WHAT TO WORK ON → Only one stretch of the data below is wanted: the lines from the one with "HEX registers. -/" through the one with "5).wf = false := by decide", repeated exactly.

═══ SOURCE MATERIAL ═══

-- ==== Sys2Proof/Laws/HostProgram.lean ====
section
/-! SUPPORT. What a host program that polls and reads the digest does: one lemma for each piece, and the whole operation
md5(text) (30_encoding.md R92, 40_host_byte_prep.md R104). -/

namespace Sys2Proof.Machine

open Sys2Proof.Safety

@[simp] theorem andThen_next (s : State) (k : State → Host.Outcome State Fault Refusal) : andThen (.next s) k = k s := rfl

/-- An event put next is performed on the state itself. -/
theorem stepWith_eq (e : Event) (s : State) : stepWith e s = perform e s := rfl

theorem stepWithAll_append (xs ys : List Event) (s : State) :
    stepWithAll (xs ++ ys) s = andThen (stepWithAll xs s) (stepWithAll ys) := by
  induction xs generalizing s with
  | nil => rfl
  | cons e rest ih =>
    show andThen (stepWith e s) (stepWithAll (rest ++ ys)) = andThen (andThen (stepWith e s) (stepWithAll rest)) _
    cases stepWith e s with
    | next t => exact ih t
    | fault r => rfl
    | refused r => rfl

/-! ### The accesses -/

/-- A read of STATUS returns it, at any phase. -/
theorem stepWith_rd_status (s : State) : stepWith (rd32 s.params 0x004) s = .next (respond s.status s) := by
  rw [stepWith_eq, rd32, perform, busOffset_busAddr _ (by decide), memRead, if_pos (.inl (by decide)), if_pos (by decide)]
  rfl

/-- Bit 0 of STATUS is BUSY. -/
theorem status_bit0 (s : State) : s.status.getLsbD 0 = s.busy := by
  unfold State.status
  generalize s.busy = busy, s.done = done, s.err = err, s.ecode = ecode
  revert busy done err
  cases ecode <;> decide

/-- Bit 1 of STATUS is DONE, and bit 2 is ERR. -/
theorem status_bits12 (s : State) : s.status.getLsbD 1 = s.done ∧ s.status.getLsbD 2 = s.err := by
  unfold State.status
  generalize s.busy = busy, s.done = done, s.err = err, s.ecode = ecode
  revert busy done err
  cases ecode <;> decide

/-- A legal write in phase IDLE is performed. -/
theorem stepWith_write_idle {s : State} {off n : Nat} {v : Word} (hi : s.phase = .idle) (ho : off < 2 ^ 32)
    (hl : legal s.params off n) (hw : off = 0x000 ∨ off = 0x008 ∨ 0x04000 ≤ off) :
    stepWith (.write (busAddr s.params off) n v) s = .next (writeIdle off n v s) := by
  rw [stepWith_eq, perform, busOffset_busAddr _ ho, memWrite, if_pos hl, if_neg (by omega), if_neg (by omega),
    if_neg (by simp [hi])]

/-- A write of LEN in phase IDLE. -/
theorem stepWith_wr_len {s : State} (v : Word) (hi : s.phase = .idle) :
    stepWith (wr32 s.params 0x008 v) s = .next { s with len := v } :=
  stepWith_write_idle hi (by decide) (.inl (by decide)) (by decide)

/-- The issue of a command in phase IDLE. -/
theorem stepWithAll_issue {s : State} (c : Command) (hi : s.phase = .idle) :
    stepWithAll (issue s.params c) s = .next (accept c s) := by
  show andThen (stepWith (wr32 s.params 0x000 (opCode c)) s) (stepWithAll []) = _
  rw [wr32, stepWith_write_idle hi (by decide) (.inl (by decide)) (by decide)]
  cases c <;> rfl

/-- One byte write to MSG in phase IDLE, for any index below 2^32: stored below MSG_BYTES, else BUS_ACCESS. -/
theorem stepWith_wr8_msg {s : State} {j : Nat} (b : Byte) (hi : s.phase = .idle) (hp : s.params.Legal) (hj : j < 2 ^ 32) :
    stepWith (wr8 s.params (0x10000 + j) b) s =
      .next (if j < s.params.msgBytes then { s with mem := s.mem.store (0x10000 + j) 1 (b.setWidth 32) }
        else raiseError .busAccess s) := by
  have h64 := hp.2.1
  split
  · next h =>
    rw [wr8, stepWith_write_idle hi (by omega) (.inr (.inr ⟨by omega, by omega, .inl rfl⟩)) (by omega), writeIdle,
      if_neg (by omega), if_neg (by omega), if_neg (by omega), if_neg (by omega)]
  · next h =>
    have off : busOffset s.params (busAddr s.params (0x10000 + j)) = (0x10000 + j) % 2 ^ 32 := by
      unfold busOffset busAddr
      rw [BitVec.add_comm, BitVec.add_sub_cancel, BitVec.toNat_ofNat]
    rw [stepWith_eq, wr8, perform, off, memWrite, if_neg]
    unfold legal
    omega

/-- The byte writes of LOADMSG in phase IDLE, for bytes that MSG holds: they are in MSG, and nothing else changes. -/
theorem stepWithAll_msgWrites {bytes : List Byte} {s : State} {j : Nat} (hi : s.phase = .idle) (hp : s.params.Legal)
    (hl : j + bytes.length ≤ s.params.msgBytes) :
    ∃ m, stepWithAll (msgWrites s.params j bytes) s = .next { s with mem := m }
      ∧ ∀ a, Memory.byte s.epoch m a =
          if 0x10000 + j ≤ a ∧ a < 0x10000 + j + bytes.length then bytes.getD (a - (0x10000 + j)) 0 else s.byteAt a := by
  induction bytes generalizing s j with
  | nil => exact ⟨s.mem, rfl, fun a => by rw [if_neg (by simp only [List.length_nil]; omega)]; rfl⟩
  | cons b bytes ih =>
    rw [List.length_cons] at hl
    have h64 := hp.2.1
    have hw := stepWith_wr8_msg b hi hp (j := j) (by omega)
    rw [if_pos (show j < s.params.msgBytes by omega)] at hw
    obtain ⟨m, hm, hb⟩ := ih (s := { s with mem := s.mem.store (0x10000 + j) 1 (b.setWidth 32) }) (j := j + 1) hi hp
      (by show j + 1 + bytes.length ≤ s.params.msgBytes; omega)
    refine ⟨m, ?_, fun a => ?_⟩
    · show andThen (stepWith (wr8 s.params (0x10000 + j) b) s) (stepWithAll (msgWrites s.params (j + 1) bytes)) = _
      rw [hw]
      exact hm
    · have hb := hb a
      rw [show ({ s with mem := s.mem.store (0x10000 + j) 1 (b.setWidth 32) } : State).byteAt a =
        Memory.byte s.epoch (s.mem.store (0x10000 + j) 1 (b.setWidth 32)) a from rfl, byte_store] at hb
      rw [List.length_cons]
      by_cases h0 : a = 0x10000 + j
      · subst h0
        rw [if_neg (by omega), if_pos (by omega), Nat.sub_self] at hb
        rw [if_pos (by omega), Nat.sub_self, List.getD_cons_zero]
        refine hb.trans (BitVec.eq_of_toNat_eq ?_)
        simp [byteOfWord]
        omega
      · rw [if_neg (c := 0x10000 + j ≤ a ∧ a < 0x10000 + j + 1) (by omega)] at hb
        refine hb.trans ?_
        by_cases h1 : 0x10000 + (j + 1) ≤ a ∧ a < 0x10000 + (j + 1) + bytes.length
        · rw [if_pos h1, if_pos (by omega), show a - (0x10000 + j) = a - (0x10000 + (j + 1)) + 1 by omega,
            List.getD_cons_succ]
        · rw [if_neg h1, if_neg (by omega)]; rfl

/-! ### POLL -/

/-- POLL in phase EXEC: some reads of STATUS, the completion, and one read that ends the loop. -/
theorem poll_busy {s : State} {c : Command} (latency : Nat) (h : s.phase = .exec c) :
    ∃ log t, exec (instrOf c) { s with readLog := log } = .next t ∧ t.phase = .idle
      ∧ poll latency s = .next (respond t.status t) := by
  induction latency generalizing s with
  | zero =>
    obtain ⟨u, hu, -⟩ := exec_instrOf c s
    obtain ⟨hi, hp⟩ := exec_instrOf_frame hu
    refine ⟨s.readLog, complete u, hu, hi, ?_⟩
    have he : stepWith .engine s = .next (complete u) := by
      rw [stepWith_eq, perform, engineTurn, h]; exact hu
    rw [poll, he, andThen_next, ← hp]
    exact stepWith_rd_status _
  | succ n ih =>
    rw [poll, stepWith_rd_status, andThen_next]
    have hb : (lastRead (respond s.status s)).getLsbD 0 = true := by
      show s.status.getLsbD 0 = true
      rw [status_bit0, busy_eq, h]; rfl
    rw [if_pos hb]
    exact ih (s := respond s.status s) h
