-- ==== Sys2Proof/Tests/Slice0.lean ====
section
/-! SUPPORT. Tests. Expected values are those of spec/95_test_vectors.md (its section is named at each test) or words
written out from spec/30_encoding.md; the last part gives, for each statement with hypotheses, a state that meets them. -/

namespace Sys2Proof.Tests

open Sys2Proof.Machine Sys2Proof.Safety

/-! ### Helpers -/

/-- The next state, if there is one. -/
def after (o : Host.Outcome State Fault Refusal) : Option State :=
  match o with
  | .next t => some t
  | .fault _ => none
  | .refused _ => none

/-- The reset state with events to come. -/
def idleWith (es : List Event) : State := { State.reset with sched := es }

/-- The same, while a command runs. -/
def busyWith (c : Command) (es : List Event) : State := { State.reset with phase := .exec c, sched := es }

/-- The reset state with a message in MSG and its length in LEN. -/
def loaded (bytes : List Byte) : State :=
  { State.reset with len := BitVec.ofNat 32 bytes.length, mem := bytes.mapIdx fun j b => (0x10000 + j, b) }

/-- A state at a step: working registers, a block whose words 0 and 14 are given and whose others are 0. -/
def atStep (a b c d w0 w14 : Word) : State :=
  { State.reset with
    work := { a := a, b := b, c := c, d := d }
    X := Vector.ofFn fun k => if k.val = 0 then w0 else if k.val = 14 then w14 else 0 }

/-- A state with one block of words in WMEM, words 0 and 14 given and the others 0. -/
def withBlock (w0 w14 : Word) : State :=
  let words : List Word := [w0] ++ List.replicate 13 0 ++ [w14, 0]
  { State.reset with
    nblk := 1
    mem := (words.flatMap fun w => (List.range 4).map (byteOfWord w)).mapIdx fun j b => (0x04000 + j, b) }

/-- A state with ERR and ECODE recorded. -/
def withError (code : ErrCode) (es : List Event) : State :=
  { State.reset with err := true, ecode := code, sched := es }

/-- The 8 words of the HEX registers. -/
def hexWords (s : State) : List Word := (List.range 8).map s.hexWord

/-! ### Well-formedness: an ill-formed term for each check -/

theorem test_wf_refuses_reserved67_of_a_command : (Instr.reserved67 5).wf = false := by decide

theorem test_wf_refuses_reserved67_of_the_other_row : (Instr.reserved67 8).wf = false := by decide

theorem test_wf_refuses_reserved8F_of_the_other_row : (Instr.reserved8F 7).wf = false := by decide

theorem test_wf_accepts_the_bounds :
    (Instr.reserved67 6).wf ∧ (Instr.reserved67 7).wf ∧ (Instr.reserved8F 8).wf ∧ (Instr.reserved8F 15).wf := by decide

/-! ### Decoding: words written out bit by bit (30_encoding.md R80 to R89) -/

theorem test_decode_commands :
    decodeCmd 0b0000_0000_0000_0000_0000_0000_0000_0000 = .nop
    ∧ decodeCmd 0b0000_0000_0000_0000_0000_0000_0000_0001 = .init
    ∧ decodeCmd 0b0000_0000_0000_0000_0000_0000_0000_0010 = .pack
    ∧ decodeCmd 0b0000_0000_0000_0000_0000_0000_0000_0011 = .compress
    ∧ decodeCmd 0b0000_0000_0000_0000_0000_0000_0000_0100 = .fold
    ∧ decodeCmd 0b0000_0000_0000_0000_0000_0000_0000_0101 = .digest := by decide

theorem test_decode_reserved_codes :
    decodeCmd 0b0110 = .reserved67 6 ∧ decodeCmd 0b0111 = .reserved67 7
    ∧ decodeCmd 0b1000 = .reserved8F 8 ∧ decodeCmd 0b1111 = .reserved8F 15 := by decide

theorem test_decode_ignores_high_bits :
    decodeCmd 0b1111_1111_1111_1111_1111_1111_1111_0011 = .compress ∧ decodeCmd 0b1_0000 = .nop := by decide

theorem test_decode_steps :
    decodeStep 0b00_0000 = .ff 0 ∧ decodeStep 0b00_1101 = .ff 13 ∧ decodeStep 0b01_0000 = .gg 0
    ∧ decodeStep 0b01_1110 = .gg 14 ∧ decodeStep 0b10_0001 = .hh 1 ∧ decodeStep 0b10_1111 = .hh 15
    ∧ decodeStep 0b11_0010 = .ii 2 ∧ decodeStep 0b11_1111 = .ii 15 := by decide
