-- ==== Sys2Proof/Word.lean ====
section
/-! DEFINITION. The port words of CORE and the plainest arithmetic on them (spec/00_scope.md section 6,
spec/30_encoding.md rules R45, R46). -/

namespace Sys2Proof

/-- A byte: the unit of the wire form of a NAME (R31) and the width of the `op`, `sel` and `info` fields. -/
abbrev Byte := BitVec 8

/-- A 64-bit operand or result word: the `a`, `b` and `r` fields (R45, R46). -/
abbrev Word := BitVec 64

/-- The request port, `REQ[143:0]` (R45). -/
abbrev RequestWord := BitVec 144

/-- The response port, `RSP[75:0]` (R46). -/
abbrev ResponseWord := BitVec 76

/-- An IEEE 754 binary64 value, held as its 64-bit pattern: `bits64` and `f64_of_bits` of
spec/00_scope.md section 6 are the identity on this type (R120). -/
abbrev F64 := BitVec 64

/-- `2 ^ n`.  It is written with exponents below 256 so that Lean's elaborator, which does not evaluate larger
ones, can evaluate the binary64 arithmetic on numerals; `pow2_eq` is the reading. -/
def pow2 (n : Nat) : Nat := 2 ^ (n % 256) * (2 ^ 256) ^ (n / 256)

@[simp] theorem pow2_eq (n : Nat) : pow2 n = 2 ^ n := by
  rw [pow2, ← pow_mul, ← pow_add, Nat.mod_add_div]

/-- The place of the highest set bit of a number below `2 ^ (2 * k)`, for the first `k` of a list that halves down
to 1. -/
def floorLog2Below : List Nat → Nat → Nat
  | [], _ => 0
  | k :: ks, n => if pow2 k ≤ n then k + floorLog2Below ks (n / pow2 k) else floorLog2Below ks n

/-- The place of the highest set bit, by halving: it takes a dozen steps where `Nat.log2` takes one a bit, so that
the binary64 arithmetic evaluates on numerals; `floorLog2_eq` is the reading. -/
def floorLog2 (n : Nat) : Nat :=
  if n < pow2 4096 then floorLog2Below [2048, 1024, 512, 256, 128, 64, 32, 16, 8, 4, 2, 1] n else n.log2

theorem floorLog2Below_nil {n : Nat} (hn : 0 < n) (h : n < 2 ^ 1) : floorLog2Below [] n = n.log2 := by
  obtain rfl : n = 1 := by omega
  decide

theorem floorLog2Below_cons {m : Nat} (k : Nat) {ks : List Nat} (hm : m = k + k)
    (ih : ∀ n, 0 < n → n < 2 ^ k → floorLog2Below ks n = n.log2) (n : Nat) (hn : 0 < n) (h : n < 2 ^ m) :
    floorLog2Below (k :: ks) n = n.log2 := by
  subst hm
  rw [floorLog2Below, pow2_eq]
  split
  · rename_i hle
    have hpos : 0 < 2 ^ k := by positivity
    have hlog : k ≤ n.log2 := (Nat.le_log2 (by omega)).2 hle
    rw [ih _ (Nat.div_pos hle hpos) (Nat.div_lt_of_lt_mul (by rwa [← pow_add])), Nat.log2_eq_log_two,
      Nat.log2_eq_log_two, Nat.log_div_base_pow]
    rw [Nat.log2_eq_log_two] at hlog
    omega
  · exact ih n hn (by omega)

@[simp] theorem floorLog2_eq (n : Nat) : floorLog2 n = n.log2 := by
  rw [floorLog2]
  split
  · rename_i hlt
    rw [pow2_eq] at hlt
    rcases Nat.eq_zero_or_pos n with rfl | hn
    · decide
    refine floorLog2Below_cons (m := 4096) 2048 (by norm_num) ?_ n hn hlt
    refine floorLog2Below_cons (m := 2048) 1024 (by norm_num) ?_
    refine floorLog2Below_cons (m := 1024) 512 (by norm_num) ?_
    refine floorLog2Below_cons (m := 512) 256 (by norm_num) ?_
    refine floorLog2Below_cons (m := 256) 128 (by norm_num) ?_
    refine floorLog2Below_cons (m := 128) 64 (by norm_num) ?_
    refine floorLog2Below_cons (m := 64) 32 (by norm_num) ?_
    refine floorLog2Below_cons (m := 32) 16 (by norm_num) ?_
    refine floorLog2Below_cons (m := 16) 8 (by norm_num) ?_
    refine floorLog2Below_cons (m := 8) 4 (by norm_num) ?_
    refine floorLog2Below_cons (m := 4) 2 (by norm_num) ?_
    exact floorLog2Below_cons (m := 2) 1 (by norm_num) fun n hn h => floorLog2Below_nil hn h
  · rfl

end Sys2Proof
end

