-- ==== Sys2Proof/Machine/Signal.lean ====
section
/-! DEFINITION. The Signal unit (spec/43_signal.md): the range classifier and the Parameter and Command conversions. -/

namespace Sys2Proof.Machine

/-- The four classes (R24). -/
inductive SignalClass where
  | valid | specific | error | notAvailable
deriving DecidableEq, Repr

/-- Whether `v` lies in a class's range (R96, R99 to R102). -/
def inClass (c : CutPoints) (v : Nat) : SignalClass → Bool
  | .valid => v ≤ c.vmax.toNat
  | .specific => c.vmax.toNat < v && v ≤ c.smax.toNat
  | .error => c.smax.toNat < v && v ≤ c.emax.toNat
  | .notAvailable => c.emax.toNat < v

/-- A predicate operation: the Boolean of one class. -/
def answerClass (k : SignalClass) (sel : Byte) (value : BitVec 32) (s : State) : Result :=
  s.answer <| withSignal s.cfg sel value fun c v => respond (boolWord (inClass c v k))

/-- SIG.VALID (R99). -/
def execSigValid (sel : Byte) (value : BitVec 32) (s : State) : Result := answerClass .valid sel value s

/-- SIG.SPEC (R100). -/
def execSigSpec (sel : Byte) (value : BitVec 32) (s : State) : Result := answerClass .specific sel value s

/-- SIG.ERR (R101). -/
def execSigErr (sel : Byte) (value : BitVec 32) (s : State) : Result := answerClass .error sel value s

/-- SIG.NA (R102). -/
def execSigNa (sel : Byte) (value : BitVec 32) (s : State) : Result := answerClass .notAvailable sel value s

/-- `c[3:0]`: bit 0 Valid, bit 1 Specific, bit 2 Error, bit 3 NotAvailable (R24, R103). -/
def classWord (c : CutPoints) (v : Nat) : BitVec 4 :=
  BitVec.ofBool (inClass c v .notAvailable) ++ BitVec.ofBool (inClass c v .error) ++
    BitVec.ofBool (inClass c v .specific) ++ BitVec.ofBool (inClass c v .valid)

/-- SIG.CLASS (R103): the four predicates at once. -/
def execSigClass (sel : Byte) (value : BitVec 32) (s : State) : Result :=
  s.answer <| withSignal s.cfg sel value fun c v => respond (classWord c v)

/-- PAR.DEC (R107): the Parameter's tag, or `UNRECOGNIZED_CODE` with the code. -/
def execParDec (code : Byte) (s : State) : Result :=
  s.answer <|
    match Parameter.ofCode? code with
    | some p => respond p.tag
    | none => absentResult .unrecognizedCode code

/-- PAR.ENC (R108): the Parameter's wire code; a tag of no Parameter is `ILLEGAL_REQUEST(2)`. -/
def execParEnc (tag : Byte) (s : State) : Result :=
  s.answer <|
    match Parameter.ofCode? tag with
    | some p => respond p.tag
    | none => absentResult .illegalRequest infoNoVariant

/-- PAR.DFLT (R109): NotAvailable. -/
def execParDflt (s : State) : Result := s.answer <| respond Parameter.notAvailable.tag

/-- CMD.DEC (R110): the Command's tag, or `UNRECOGNIZED_CODE` with the code. -/
def execCmdDec (code : Byte) (s : State) : Result :=
  s.answer <|
    match Command.ofCode? code with
    | some p => respond p.tag
    | none => absentResult .unrecognizedCode code

/-- CMD.ENC (R111): the Command's wire code; a tag of no Command is `ILLEGAL_REQUEST(2)`. -/
def execCmdEnc (tag : Byte) (s : State) : Result :=
  s.answer <|
    match Command.ofCode? tag with
    | some p => respond p.tag
    | none => absentResult .illegalRequest infoNoVariant

/-- CMD.DFLT (R112): NoAction. -/
def execCmdDflt (s : State) : Result := s.answer <| respond Command.noAction.tag

end Sys2Proof.Machine
end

═══

ANSWER BELOW →
/-- The 8 words of the HEX registers. -/
def hexWords (s : State) : List Word := (List.range 8).map s.hexWord

/-! ### Well-formedness: an ill-formed term for each check -/

theorem test_wf_refuses_reserved67_of_a_command : (Instr.reserved67 5).wf = false := by decide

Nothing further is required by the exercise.